'Reliable' NAT failing

[ttpm123]

A NAT technique I have used successfully is suddenly failing and I cannot find the loose thread.

DMZ servers use RFC 1918 space.
DMZ servers are static NAT'd to addresses in a public subnet for this purpose.

The NAT rule translates traffic from a vendor's four /25 addresses between the server's public and private IPs.

Policy restricts ports.

This has worked many times until now. Logs show the vendor hitting the public address and being dropped on the cleanup rule. XlateScr and XlateDst are null. This is why I think NAT is failing for some reason.

I cannot see why this is failing and appreciate any assistance.

[sebastan_bach]

hi mate before the cleanup rules do u have the rules to permit the traffic from the internet to ur dmz servers.do enable logging on those rules and check are u getting any hitcounts.

let us know would like to help u out.

regards

sebastan

[ttpm123]

Yes, a rule is in place to allow traffic from the vendors subnets on defined ports to the RFC 1918 addresses for the servers.

The NAT rule is also defined; traffic sourced from Vendors subnets to the routable NAT address object is translated to the internal address object (static). I create an object for each hosts NAT address. I know there are other ways to do this, but I inherited this system and am continuing it while I plan an upgrade.

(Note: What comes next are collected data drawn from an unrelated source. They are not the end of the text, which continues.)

-- ==== Sys2Proof/Machine/Actions.lean ====
section
/-! DEFINITION. Cue actions at the head of the `DUE` queue, and their completion (R276 to R280). -/

namespace Sys2Proof.Machine

open Sys2Proof

/-- Word `i` of a slot's record. -/
def ActSlot.word (a : ActSlot) (i : Nat) : Nat := (a.words.getD i 0).toNat

/-- R276: the walking actions. -/
def walking (act : Nat) : Bool := act == 0 || act == 1 || act == 2 || act == 6

/-- Walking actions that run. -/
def State.walkingNow (s : State) : Nat := (s.cue.slots.filter fun a => a.st == .running && walking a.act).length

/-- R276: the slot at the head of the `DUE` queue, when it holds this action and the slice can accept it. -/
def State.actionDue (s : State) (act : Nat) : Option Nat :=
  match s.cue.due with
  | [] => none
  | i :: _ =>
    if s.power.state == .service && !s.power.relock && (s.slot i).act == act && !(walking act && 8 ≤ s.walkingNow) then some i
    else none

/-- R274, R276: the slot at the head is accepted. -/
def State.accept (i : Nat) (s : State) : State :=
  State.setSlot i (fun a => { a with st := .running, out := none })
    { s with cue := { s.cue with due := s.cue.due.filter (· != i) } }

/-- R277: the walk of a walking action. -/
def State.actionWalk (i : Nat) (s : State) : State :=
  let a := s.slot i
  let tile := a.act == 0
  let w : Walk :=
    { id := 0, src := .action i, act := a.act, va := bits (a.word 2) 56 0,
      rowLines := if tile then bits (a.word 3) 13 0 else bits (a.word 5) 32 0 + 1,
      rows := if tile then bits (a.word 3) 29 14 + 1 else 1,
      stride := if tile then bits (a.word 4) 31 0 else 0,
      part := a.part, cls := bits (a.word 0) 23 21, need := s.lensAccepted, probe := a.act == 2 || a.act == 6 }
  (s.beginWalk w).tidy

/-- R277: perform an accepted action. -/
def State.actionRun (i : Nat) (s : State) : State :=
  let a := s.slot i
  match a.act with
  | 3 => s.sealOp (.action i) false (bits (a.word 6) 5 0) (some a.part) (some (bits (a.word 6) 37 6))
  | 4 => s.sealOp (.action i) true (bits (a.word 6) 5 0) (some a.part) (some (bits (a.word 6) 37 6))
  | 5 => (s.acceptLens (.swap (.action i))).walksGo
  | 7 => (s.acceptLens (.setPers i (bits (a.word 7) 7 0) (bits (a.word 7) 15 8) (bits (a.word 7) 17 16))).walksGo
  | _ => s.actionWalk i

/-- One action row; the slot's entry and its record are read, and a damaged one is fatal (R447, R448). -/
def actionRow (act : Nat) (s : State) : Res :=
  match s.actionDue act with
  | some i =>
    let s := (s.fresh0.entryRead (.slot i) 6 i).cfgRead (.slot i)
    finish (if s.power.state == .service then (s.accept i).actionRun i else s)
  | none => s.notDue

/-- `TILE_FILL` (R277). -/
def execActionTileFill (s : State) : Res := actionRow 0 s
/-- `FLUSH_RANGE` (R277). -/
def execActionFlushRange (s : State) : Res := actionRow 1 s
/-- `DISCARD_RANGE` (R277). -/
def execActionDiscardRange (s : State) : Res := actionRow 2 s
/-- `UNPIN` (R277). -/
def execActionUnpin (s : State) : Res := actionRow 6 s
/-- `SEAL` (R277). -/
def execActionSeal (s : State) : Res := actionRow 3 s
/-- `FINALIZE` (R277). -/
def execActionFinalize (s : State) : Res := actionRow 4 s
/-- `LENS_SWAP` (R123, R277). -/
def execActionLensSwap (s : State) : Res := actionRow 5 s
/-- `SET_PERS` (R125, R277). -/
def execActionSetPers (s : State) : Res := actionRow 7 s

/-- The walk of a slot. -/
def State.slotWalk (s : State) (i : Nat) : Option Walk := s.walks.find? fun w => w.src == .action i

/-- R277: a running action has its outcome, or its walk can give it. -/
def State.actionEndDue (s : State) (i : Nat) : Bool :=
  s.fclkRuns && (s.slot i).st == .running &&
  (match s.slotWalk i with
   | some w => s.walkDue w
   | none => (s.slot i).out.isSome)

/-- R274, R280: the slot is freed with its outcome; one other than `DONE` is counted and shown. -/
def State.actionEnd (i : Nat) (s : State) : State :=
  let s := match s.slotWalk i with
    | some w => s.walkEndRes w
    | none => s
  let a := s.slot i
  let s := s.freeSlot i a.out
  match a.out with
  | some o =>
    let s := s.measure 11 (some a.part)
    if o.isErr || o.code != 0 then (s.count Ev.actFail (some a.part)).pwStatus a.part 2 else s
  | none => s

/-- R280: a running action completes. -/
def execActionComplete (slot : Nat) (s : State) : Res :=
  if s.actionEndDue slot then
    let s := s.fresh0.entryRead (.slot slot) 6 slot
    finish (if s.power.state == .recovery then s else (s.actionEnd slot).walksGo.tidy)
  else s.notDue

end Sys2Proof.Machine
end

The logs show vendor hosts trying to reach the NAT addresses on allowed ports but being dropped on the cleanup rule. Logs entries are null for NAT'g.

I appreciate the help.

[sebastan_bach]

mate since u have statically translated the internal dmz server to the routable ip address. try in ur policy to permit traffic to the routable address of the servers than the internal server address.

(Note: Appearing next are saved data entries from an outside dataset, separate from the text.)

/-- R95: one descriptor against those before it; the offsets are those of its fields. -/
def descFails (cx : PrescCtx) (before : List Desc) (d : Desc) (at' : Nat → Nat) : List Fail :=
  let flag (c : Bool) (e : Err) : List Fail := failIf c e (at' 12)
  let p := cx.cfg.parts.getD d.part {}
  failIf (d.size == 0 || 524288 < d.size || 2 ^ 31 < d.base + d.size) .fieldRange (at' 4) ++
  failIf (2097152 < d.quota) .fieldRange (at' 8) ++ failIf (!p.active) .fieldRange (at' 11) ++
  failIf (before.any (d.overlaps ·)) .lensOverlap (at' 1) ++
  flag (d.mirror && !d.readOnly) .mirrorWritable ++
  flag (d.mirror && (!cx.split || d.append || d.reduction)) .fieldRange ++
  flag (d.append && (d.pers == 0 || d.readOnly || d.reduction)) .fieldRange ++
  flag (d.append && 128 ≤ (before.filter (·.append)).length) .fieldRange ++
  flag (d.append && d.quota < 128 * 2 ^ d.block) .fieldRange ++
  flag (d.reduction && (d.pers != 3 || d.readOnly)) .fieldRange ++
  flag (!d.append && (d.spill || d.block != 0)) .reservedSet ++
  failIf (d.pers == 3 && d.quota < 2097152 && 65536 * wayCount p.pin < pinSum (before ++ [d]) d.part) .pinCeiling (at' 8) ++
  failIf (before.any (·.slot == d.slot)) .busy (at' 0)

/-- R95: a LENS section. -/
def Sect.lensFails (x : Sect) (cx : PrescCtx) : List Fail :=
  (x.descs.zipIdx).flatMap fun (d, i) => descFails cx (x.descs.take i) d fun o => x.pos (8 + 16 * i + o)

/-- R204: a lens window overlaps a listed scratchpad window. -/
def overScratch (cfg : Cfg) (d : Desc) : Bool :=
  cfg.scratch.any fun (b, n) => rangesMeet (b * 4096) (n * 4096) (d.base * 2 ^ 21) (d.size * 2 ^ 21)

/-- R204: a LENS section. -/
def Sect.lensScratchFails (x : Sect) (cx : PrescCtx) : List Fail :=
  (x.descs.zipIdx).flatMap fun (d, i) => failIf (overScratch cx.cfg d) .lensOverlap (x.pos (8 + 16 * i + 1))

/-- R345: a MIRROR section against the stream's descriptors. -/
def Sect.mirrorFails (x : Sect) (ds : List Desc) : List Fail :=
  (x.mirrors.zipIdx).flatMap fun (m, i) =>
    failIf (!ds.any (fun d => d.slot == m.slot && d.mirror) || (x.mirrors.take i).any (·.slot == m.slot)) .fieldRange
      (x.pos (8 + 8 * i))

/-- R293: REGULATE. -/
def Sect.regFails (x : Sect) (cx : PrescCtx) : List Fail :=
  let r := x.regulate
  let zero (g : Nat) : Bool := (r.groups.getD g {}).weight == 0
  let weight (g : Nat) : Nat := x.pos (8 * g + 6)
  let minByte (i : Nat) : Nat := 10 * i / 8
  (r.groups.zipIdx).flatMap (fun (c, g) =>
    if c.weight != 0 then []
    else
      (match (List.range 5).find? (fun i => c.minOf i != 0) with
       | some i => [(Err.fieldRange, x.pos (8 * g + minByte i))]
       | none => failIf c.prot .fieldRange (weight g))) ++
  (((List.range 1024).filter fun a => (cx.cfg.route.getD a {}).present).flatMap fun a => (List.range 4).flatMap fun k =>
    let g := (r.agentBase.getD a 0 + k) % 64
    failIf (zero g) .fieldRange (weight g)) ++
  ((r.selfGroup.zipIdx).flatMap fun (g, p) =>
    failIf ((cx.cfg.parts.getD p {}).active && zero g) .fieldRange (weight g)) ++
  (r.urg.flatMap fun (g, en) => failIf (en && zero g) .fieldRange (weight g)) ++
  failIf (r.memCap == 0 || 1024 < r.memCap) .fieldRange (x.pos 1568)

/-- R300: admission in `RES` order. -/
def Sect.admitFails (x : Sect) (cx : PrescCtx) : List Fail :=
  let r := x.regulate
  ((List.range 5).findSome? fun i =>
    let g := 9 * deliverable i (opMHz cx.cfg.power.opReg) 8 2048 (if cx.split then 16 else 0) r.memCap / 10
    (((List.range 64).find? fun k => g < ((r.groups.take (k + 1)).map (·.minOf i)).sum).map fun k =>
      [(Err.oversubscribed, x.pos (8 * k + 10 * i / 8))])).getD []

/-- R264: a bell line of an owner lies in a lens of the set where it may not. -/
def bellIn (set : List Desc) (c : ChanCfg) : Bool :=
  set.any fun d => d.holds (c.bell * 128) && (d.reduction || d.part != c.owner)

/-- The two lens sets of R264. -/
def State.lensSets (s : State) : List Desc × List Desc :=
  (s.lens.slots.filterMap fun l => if l.inAct then l.desc else none,
   s.lens.slots.filterMap fun l => if l.inSh then l.desc else none)

/-- The sets that a prescription's bell lines are checked against (R264). -/
def State.bellSets (s : State) (full : Bool) (ds : Option (List Desc)) : List (List Desc) :=
  match ds with
  | some l => if full then [l] else [s.lensSets.1, l]
  | none => [s.lensSets.1, s.lensSets.2]

/-- R263: the channels and ranges of a CUE section; `s` gives the entries in force for a partial prescription. -/
def Sect.cueFails (x : Sect) (cx : PrescCtx) (s : State) (sets : List (List Desc)) : List Fail :=
  let act (p : Nat) : Bool := (cx.cfg.parts.getD p {}).active
  let cs := x.chans
  let rs := x.ranges
  (cs.zipIdx).flatMap (fun (c, i) =>
    let o := x.pos (24 * i)
    let old := (s.chan i).cfg
    failIf (c.en && !act c.owner) .fieldRange o ++
    failIf (c.en && (cs.take i).any (fun d => d.en && d.bell == c.bell)) .fieldRange o ++
    failIf (c.wdMode == 3 || (c.wdMode != 0 && c.wdLimit == 0)) .fieldRange (o + 15) ++
    failIf (c.en && (cx.cfg.scratch.any (fun (b, n) => b * 4096 ≤ c.bell * 128 && c.bell * 128 < (b + n) * 4096) ||
      sets.any (fun l => bellIn l c))) .lensOverlap o ++
    failIf (!cx.full && old.en && (old.owner != c.owner || old.bell != c.bell)) .busy o ++
    failIf (!cx.full && old.en && !c.en && s.anySlot i (· != .free)) .busy o) ++
  (rs.zipIdx).flatMap (fun (r, p) =>
    let o := x.pos (384 + 4 * p)
    failIf ((r.2 != 0 && !act p) || 512 < r.1 + r.2 ||
      (rs.take p).any (fun q => rangesMeet q.1 q.2 r.1 r.2 && q.2 != 0 && r.2 != 0)) .fieldRange o ++
    failIf (!cx.full && s.cue.ranges.getD p (0, 0) != r && s.cue.slots.any (fun a => a.st != .free && a.part == p)) .busy o)

/-- R273 for one record of the section, but for its reserved fields: the first code whose condition holds, with its
field. -/
def Sect.recFail (x : Sect) (cx : PrescCtx) (s : State) (k : Nat) : List Fail :=
  let o := 456 + 64 * k
  let g (i : Nat) : Nat := x.w (o + 8 * i)
  let slot := bits (g 0) 8 0
  let c := x.chans.getD (bits (g 0) 12 9) {}
  let act := bits (g 0) 16 13
  let part := bits (g 0) 20 17
  let tile := act == 0
  let range := act == 1 || act == 2 || act == 6
  let rl := bits (g 3) 13 0
  let dup := ((List.range k).any fun j => bits (x.w (456 + 64 * j)) 8 0 == slot)
  let at' (i : Nat) : Nat := x.pos (o + i)
  if g 2 % 128 != 0 then [(.align, at' 16)]
  else if g 4 % 128 != 0 then [(.align, at' 32)]
  else if !inRange x.ranges part slot then [(.fieldRange, at' 0)]
  else if !c.en || c.owner != part then [(.fieldRange, at' 1)]
  else if !(cx.cfg.parts.getD part {}).active then [(.fieldRange, at' 2)]
  else if tile && (rl == 0 || 8192 < rl) then [(.fieldRange, at' 24)]
  else if (tile && !tileOk (g 2) rl (bits (g 3) 29 14) (g 4)) || (range && 2 ^ 57 < g 2 + (g 5 + 1) * 128) then
    [(.fieldRange, at' 16)]
  else if dup || (!cx.full && (s.slot slot).st != .free) then [(.busy, at' 0)]
  else []

/-- R264 for a stream that carries a LENS section and no CUE section. -/
def Sect.lensBellFails (x : Sect) (s : State) : List Fail :=
  let bells := (s.cue.chans.map (·.cfg)).filter (·.en)
  (x.descs.zipIdx).flatMap fun (d, i) =>
    let hit := bells.filter fun c => d.holds (c.bell * 128)
    failIf (hit.any fun c => d.part != c.owner) .lensOverlap (x.pos (8 + 16 * i + 11)) ++
    failIf (d.reduction && !hit.isEmpty) .lensOverlap (x.pos (8 + 16 * i + 12))

/-- The first failure of one section's check. -/
def sectFail (l : List Sect) (t : Nat) (f : Sect → List Fail) : Option Fail := (sectOf l t).bind fun x => firstFail (f x)

/-- Stage 6: structure, in the order R356 names. `cur` has the lens sets after the swaps that wait (R362). -/
def State.stage6 (s cur : State) (cx : PrescCtx) (l : List Sect) : Option Fail :=
  let ds := (sectOf l 5).map Sect.descs
  let sets := cur.bellSets cx.full ds
  [sectFail l 1 (·.geometryFails cx), sectFail l 3 (·.prismFails cx), sectFail l 2 (·.partFails),
   sectFail l 2 (·.floorFails), sectFail l 5 (·.lensFails cx), sectFail l 5 (·.lensScratchFails cx),
   sectFail l 6 (·.mirrorFails (ds.getD [])), sectFail l 8 (·.regFails cx), sectFail l 8 (·.admitFails cx),
   sectFail l 9 (·.cueFails cx s sets),
   (if (sectOf l 9).isNone then sectFail l 5 (·.lensBellFails s) else none),
   sectFail l 9 (fun x => (List.range (bits (x.w 448) 9 0)).flatMap (x.recFail cx s))].findSome? id

/-! ### Stages 7 and 8 -/

/-- Stage 7: R352. -/
def State.stage7 (s : State) (l : List Sect) : Option Fail :=
  sectFail l 6 fun x => (x.mirrors.zipIdx).flatMap fun (m, i) =>
    failIf (s.pairLevelNow == 1 && (m.fill || m.verify)) .featureLevel (x.pos (8 + 8 * i))

/-- R120, R126: a descriptor against the slot it names. -/
def State.slotTaken (s : State) (d : Desc) : Bool :=
  match s.slotKind d.slot with
  | .active => (s.lensSlot d.slot).desc != some d
  | .retired => true
  | .shadow => s.ownCount d.slot != 0
  | .free => false

/-- R257: a window that is not `IDLE` stands in a slot that the set omits. -/
def State.windowOmitted (s : State) (slots : List Nat) : Bool :=
  s.wins.any fun x => x.st != .idle && !slots.contains x.lens

/-- The partition is under resilver (R464). -/
def State.resilvered (s : State) (p : Nat) : Bool := s.res.active && s.res.part == p

/-- Stage 8: live state. -/
def State.stage8 (s cur : State) (full : Bool) (l : List Sect) : Option Fail :=
  firstFail (
    ofSect l 5 [] (fun x =>
      failIf (!full && cur.windowOmitted (x.descs.map (·.slot))) .busy 7 ++
      (x.descs.zipIdx).flatMap fun (d, i) =>
        failIf (cur.slotTaken d) .busy (x.pos (8 + 16 * i)) ++ failIf (s.resilvered d.part) .busy (x.pos (8 + 16 * i + 11))) ++
    ofSect l 9 [] (fun x =>
      (x.chans.zipIdx).flatMap (fun (c, i) => failIf (s.resilvered c.owner) .busy (x.pos (24 * i))) ++
      (List.range (bits (x.w 448) 9 0)).flatMap (fun k =>
        failIf (s.resilvered (bits (x.w (456 + 64 * k)) 20 17)) .busy (x.pos (456 + 64 * k + 2)))))

/-- The lens sets once the swaps and changes that wait have been performed (R362). -/
def State.lensSettled (s : State) : State :=
  State.runLens s.lens.queue.length { s with lens := { s.lens with rebuild := false } }

/-- R356: every stage of a stream, in order: the prescription it holds, or the first failure. -/
def State.prescCheck (s : State) (b : List (BitVec 8)) : Except Fail Presc :=
  match s.stage1 b with
  | some e => .error e
  | none =>
    let full := uAt b 7 1 == 0
    match s.stage2 full with
    | some e => .error e
    | none =>
      match stage3 b full with
      | .error e => .error e
      | .ok l =>
        let cx : PrescCtx := { full := full, split := s.power.straps.split, index := s.power.straps.index,
                               cfg := if full then cfgOf l else s.cfg }
        let cur := s.lensSettled
        match ([stage4 b, stage5 l, s.stage6 cur cx l, s.stage7 l, s.stage8 cur full l].findSome? id) with
        | some e => .error e
        | none => .ok (prescOf full l)

end Sys2Proof.Machine
end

let me know if that works.

regards

sebastan

[ttpm123]

Bingo! That worked.

I looked through the rule base for traffic between the same internal and NAT subnets and see rules (and traffic) with and without the NAT object included in the policy. Is this a bug or something I've missed?

Thank you very much for your help. I've got the systems boys off my back!

[sebastan_bach]

hey great that thing worked.

even with static nat we can still have rules to reach the internal ip directly. but generally we do static nat for hiding our internal server;s ip address on the internet.

previously why it did;t work i guess cause u are using private addresses on the internal dmz servers.i guess on the outside router u are not having a route for internal addresses space pointing to the external interface of the gateway.

regards

sebastan

[Thorpuse]

Check which interface was generating the logging error. Also, may be worth logging implied rules and seeing if there's an anti-spoofing issue.

[MarioL]

This is why I use automatic static NAT 99% of the time. You get both IPs assigned to a single object, making it cleaner and easier to manage/configure.

This also works for networks/subnets, just use the first IP (usually .0) and it will statically NAT all the range.

[ttpm123]

This suggestion is what I am going to move forward on. It seems to have the benefit of simplicity. I am not sure why the previous admin defined 2 nodes for each server to implement NAT'g. Thanks for the push.